Look for the line that has "theorem State.writeF_kindAt (s" in the material below; please repeat it and every line after it, exactly, up to and including the line that has "<;> simp [State.reg]", and nothing else.

####################

-- ==== Sys2Proof/Laws/State.lean ====
section
/-! SUPPORT. The small lemmas of every update of `State`: for each update and each field, what the field is
afterwards, tagged `@[simp]`, so that no proof unfolds an update; then the same for the views (`reg`,
`byteAt`, `kindAt`, the flags, the pairs). -/

namespace Sys2Proof.Machine

/-! ### Bytes of a word -/

theorem joinBytes_toNat (hi lo : Byte) : (joinBytes hi lo).toNat = 256 * hi.toNat + lo.toNat := by
  simp only [joinBytes, BitVec.toNat_ofNat]; omega

theorem hiByte_toNat (v : Word) : (hiByte v).toNat = v.toNat / 256 := by
  simp [hiByte]; omega

theorem loByte_toNat (v : Word) : (loByte v).toNat = v.toNat % 256 := by
  simp [loByte]

@[simp] theorem hiByte_joinBytes (hi lo : Byte) : hiByte (joinBytes hi lo) = hi := by
  apply BitVec.eq_of_toNat_eq; rw [hiByte_toNat, joinBytes_toNat]; omega

@[simp] theorem loByte_joinBytes (hi lo : Byte) : loByte (joinBytes hi lo) = lo := by
  apply BitVec.eq_of_toNat_eq; rw [loByte_toNat, joinBytes_toNat]; omega

@[simp] theorem joinBytes_hi_lo (v : Word) : joinBytes (hiByte v) (loByte v) = v := by
  apply BitVec.eq_of_toNat_eq; rw [joinBytes_toNat, hiByte_toNat, loByte_toNat]; omega

/-! ### `setReg` -/

@[simp] theorem State.setReg_F (s : State) (r : R8) (v : Byte) : (s.setReg r v).F = s.F := by cases r <;> rfl
@[simp] theorem State.setReg_sp (s : State) (r : R8) (v : Byte) : (s.setReg r v).sp = s.sp := by cases r <;> rfl
@[simp] theorem State.setReg_pc (s : State) (r : R8) (v : Byte) : (s.setReg r v).pc = s.pc := by cases r <;> rfl
@[simp] theorem State.setReg_IME (s : State) (r : R8) (v : Byte) : (s.setReg r v).IME = s.IME := by cases r <;> rfl
@[simp] theorem State.setReg_IE (s : State) (r : R8) (v : Byte) : (s.setReg r v).IE = s.IE := by cases r <;> rfl
@[simp] theorem State.setReg_IF (s : State) (r : R8) (v : Byte) : (s.setReg r v).IF = s.IF := by cases r <;> rfl
@[simp] theorem State.setReg_cycles (s : State) (r : R8) (v : Byte) : (s.setReg r v).cycles = s.cycles := by cases r <;> rfl
@[simp] theorem State.setReg_mem (s : State) (r : R8) (v : Byte) : (s.setReg r v).mem = s.mem := by cases r <;> rfl
@[simp] theorem State.setReg_facade (s : State) (r : R8) (v : Byte) : (s.setReg r v).facade = s.facade := by cases r <;> rfl
@[simp] theorem State.setReg_asked (s : State) (r : R8) (v : Byte) : (s.setReg r v).asked = s.asked := by cases r <;> rfl
@[simp] theorem State.setReg_cfg (s : State) (r : R8) (v : Byte) : (s.setReg r v).cfg = s.cfg := by cases r <;> rfl
@[simp] theorem State.setReg_inbox (s : State) (r : R8) (v : Byte) : (s.setReg r v).inbox = s.inbox := by cases r <;> rfl
@[simp] theorem State.setReg_byteAt (s : State) (r : R8) (v : Byte) (y : Word) : (s.setReg r v).byteAt y = s.byteAt y := by simp [State.byteAt]
@[simp] theorem State.setReg_kindAt (s : State) (r : R8) (v : Byte) (y : Word) : (s.setReg r v).kindAt y = s.kindAt y := by simp [State.kindAt]
@[simp] theorem State.setReg_fZ (s : State) (r : R8) (v : Byte) : (s.setReg r v).fZ = s.fZ := by simp [State.fZ]
@[simp] theorem State.setReg_fN (s : State) (r : R8) (v : Byte) : (s.setReg r v).fN = s.fN := by simp [State.fN]
@[simp] theorem State.setReg_fH (s : State) (r : R8) (v : Byte) : (s.setReg r v).fH = s.fH := by simp [State.fH]
@[simp] theorem State.setReg_fC (s : State) (r : R8) (v : Byte) : (s.setReg r v).fC = s.fC := by simp [State.fC]
@[simp] theorem State.setReg_flags (s : State) (r : R8) (v : Byte) : (s.setReg r v).flags = s.flags := by simp [State.flags]
@[simp] theorem State.setReg_readF (s : State) (r : R8) (v : Byte) : (s.setReg r v).readF = s.readF := by simp [State.readF]

@[simp] theorem State.setReg_reg (s : State) (r q : R8) (v : Byte) :
    (s.setReg r v).reg q = if q = r then v else s.reg q := by cases r <;> cases q <;> rfl
@[simp] theorem State.setReg_A_A (s : State) (v : Byte) : (s.setReg .A v).A = v := rfl

theorem State.reg_A (s : State) : s.reg .A = s.A := rfl

/-! ### `writeF` -/

@[simp] theorem State.writeF_A (s : State) (v : Byte) : (s.writeF v).A = s.A := rfl
@[simp] theorem State.writeF_F (s : State) (v : Byte) : (s.writeF v).F = v &&& 0xF0 := rfl
@[simp] theorem State.writeF_B (s : State) (v : Byte) : (s.writeF v).B = s.B := rfl
@[simp] theorem State.writeF_C (s : State) (v : Byte) : (s.writeF v).C = s.C := rfl
@[simp] theorem State.writeF_D (s : State) (v : Byte) : (s.writeF v).D = s.D := rfl
@[simp] theorem State.writeF_E (s : State) (v : Byte) : (s.writeF v).E = s.E := rfl
@[simp] theorem State.writeF_H (s : State) (v : Byte) : (s.writeF v).H = s.H := rfl
@[simp] theorem State.writeF_L (s : State) (v : Byte) : (s.writeF v).L = s.L := rfl
@[simp] theorem State.writeF_sp (s : State) (v : Byte) : (s.writeF v).sp = s.sp := rfl
@[simp] theorem State.writeF_pc (s : State) (v : Byte) : (s.writeF v).pc = s.pc := rfl
@[simp] theorem State.writeF_IME (s : State) (v : Byte) : (s.writeF v).IME = s.IME := rfl
@[simp] theorem State.writeF_IE (s : State) (v : Byte) : (s.writeF v).IE = s.IE := rfl
@[simp] theorem State.writeF_IF (s : State) (v : Byte) : (s.writeF v).IF = s.IF := rfl
@[simp] theorem State.writeF_cycles (s : State) (v : Byte) : (s.writeF v).cycles = s.cycles := rfl
@[simp] theorem State.writeF_mem (s : State) (v : Byte) : (s.writeF v).mem = s.mem := rfl
@[simp] theorem State.writeF_facade (s : State) (v : Byte) : (s.writeF v).facade = s.facade := rfl
@[simp] theorem State.writeF_asked (s : State) (v : Byte) : (s.writeF v).asked = s.asked := rfl
@[simp] theorem State.writeF_cfg (s : State) (v : Byte) : (s.writeF v).cfg = s.cfg := rfl
@[simp] theorem State.writeF_inbox (s : State) (v : Byte) : (s.writeF v).inbox = s.inbox := rfl
@[simp] theorem State.writeF_byteAt (s : State) (v : Byte) (y : Word) : (s.writeF v).byteAt y = s.byteAt y := by simp [State.byteAt]
@[simp] theorem State.writeF_kindAt (s : State) (v : Byte) (y : Word) : (s.writeF v).kindAt y = s.kindAt y := by simp [State.kindAt]
@[simp] theorem State.writeF_reg (s : State) (v : Byte) (q : R8) : (s.writeF v).reg q = s.reg q := by cases q <;> simp [State.reg]
@[simp] theorem State.writeF_bc (s : State) (v : Byte) : (s.writeF v).bc = s.bc := by simp [State.bc]
@[simp] theorem State.writeF_de (s : State) (v : Byte) : (s.writeF v).de = s.de := by simp [State.de]
@[simp] theorem State.writeF_hl (s : State) (v : Byte) : (s.writeF v).hl = s.hl := by simp [State.hl]
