-- ==== Sys2Proof/Laws/PerInstr.lean ====
section
/-! SUPPORT. The statements about the instructions as syntax, one lemma for each constructor of `Instr`. -/

namespace Sys2Proof.Laws

/-- The encoding of an instruction begins with a byte that alone says how many bytes follow (`30_encoding.md`
R52), and has that many. -/
def EncodeLength.Statement (i : Instr) : Prop :=
  ∃ (first : Byte) (rest : List Byte), encode i = first :: rest ∧ rest.length + 1 = instrLength first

####################

REPLY -
@[simp] theorem State.writeF_kindAt (s : State) (v : Byte) (y : Word) : (s.writeF v).kindAt y = s.kindAt y := by simp [State.kindAt]
@[simp] theorem State.writeF_reg (s : State) (v : Byte) (q : R8) : (s.writeF v).reg q = s.reg q := by cases q <;> simp [State.reg]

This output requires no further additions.